Find an Inexpensive Tailor
If you find clothes that are too big for you in thrift or resale stores, you can pay a tailor to alter them to fit and still save money over buying new. For example, if you find nice trousers, but they’re too long, a tailor can hem them professionally for you, usually starting around $20. Dresses and tops can be taken in.
Another popular option for putting together a work wardrobe is to rent it. Most women only wear 20 percent of the clothes they own, according to California Closets. Sites such as Rent the Runway, Le Tote and Gwynnie Bee (which offers sizes for larger women) have subscription plans that allow clients to exchange clothes each week for new outfits and never have to worry about dry cleaning bills.
If you find you really love an item and want to keep it, most sites allow you to purchase it at a discounted price. Rent the Runway CEO Jennifer Hyman has been quoted as saying she hopes the clothing rental business will “put [clothing retailers] H&M and Zara out of business.”
Learn to Knit
Knitting is more popular than ever these days. Many neighborhoods have a local yarn shop, offering classes and advice about fixing mistakes when you pop in with a project. Knit Simple Magazine contains stylish, easy-to-make patterns for work clothes.
Learn to Sew
Sewing allows you to make custom clothes to suit your body type and personal style. You can sign up for basic lessons at local fabric stores, or find them offered through community centers or adult education programs. These days, you can rent a sewing machine, rather than buy one, starting at about $20 a day.
You also may have a sewing studio near you that lets you use the entire facility – including cutting tables, steamers, fitting rooms and irons – by the day or hour. While you’re taking lessons, many fabric stores allow you to come in and use their machines. Or trade skills and services with a sewing friend who can whip you up a personalized wardrobe.
Go to Estate Sale
Estate sales involve putting household contents, including clothes, up for sale due to a death, a divorce or a family move. You can find sale notices on places like Craigslist, EstateSales.org or EstateSales.net. While sales are usually held at the home, sometimes they are offered online. Fashion blogger Ayana Pitterson wrote in a post about a cache of 15 Neiman Marcus cashmere sweaters she once found at an estate sale – she paid two dollars each.
Find Vintage Clothing
Why consider vintage clothing? Older clothes tend to have higher quality and be unique, vintage store owner Doris Raymond told StyleCaster. A few key vintage items, mixed and matched with a modern wardrobe, will give you a classic, one-of-kind look. As with thrift store finds, or second hand designer clothes, you can also have vintage pieces tailored to fit you.

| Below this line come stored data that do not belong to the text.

-- ==== Sys2Proof/Config.lean ====
section
/-! DEFINITION. Sizes the manual fixes (Tables 0-7, 2-7, 10-1) and the one free value. -/

namespace Sys2Proof.Config

/-- Input queue depth, requests (Table 10-1). -/
def inputDepth : Nat := 4
/-- Refusal list depth, replies (Table 10-1). -/
def refusalDepth : Nat := 4
/-- Event queue depth, events (Table 10-1). -/
def eventDepth : Nat := 32
/-- Inter-byte gap limit, ms (Table 10-1). -/
def gapLimit : Nat := 5
/-- Manifest capacity, records (R162). -/
def manifestDepth : Nat := 48
/-- Sample period, ms (Table 2-7). -/
def samplePeriod : Nat := 10
/-- Samples over a ceiling that make an overcurrent (R45). -/
def overcurrentCount : Nat := 3
/-- Samples under the dark threshold that make a dark drive (R45). -/
def darkCount : Nat := 100
/-- Control period of a zone, ms (R53). -/
def controlPeriod : Nat := 1000
/-- Where the consecutive-miss counter saturates (4.4). -/
def missMax : Nat := 8
/-- General places of an outbound queue (4.2). -/
def generalPlaces : Nat := 3
/-- Bytes a reply body holds after its status and flags (R197). -/
def replyBodyMax : Nat := 248
/-- Records one MANIFEST_TAKE reply carries (R163). -/
def takeMax : Nat := 6
/-- Priority of an autostarted slot (R20). -/
def autostartPriority : Nat := 1

/-- FREE VALUE (log 10). The temperature, in q, that a ZONE_START uses (R62) when no control period has yet
formed one for the zone, as a function of the zone and the shelf time. The manual states none. -/
opaque unreadTemperature : Nat → Nat → Int

end Sys2Proof.Config
end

Follow Budget Fashion Bloggers
Check out budget fashion bloggers, such as Kimberley from Penny Pincher Fashion, Hannah from Hello Hannah or Ayana from Thrifting Diva. Each provides tips – and photos – of how they’ve accessorized an outfit or put together stylish looks on a budget. Ayana is also a fashion stylist and shows you how to blend thrift store and vintage finds with brand-name clothes and look fabulous.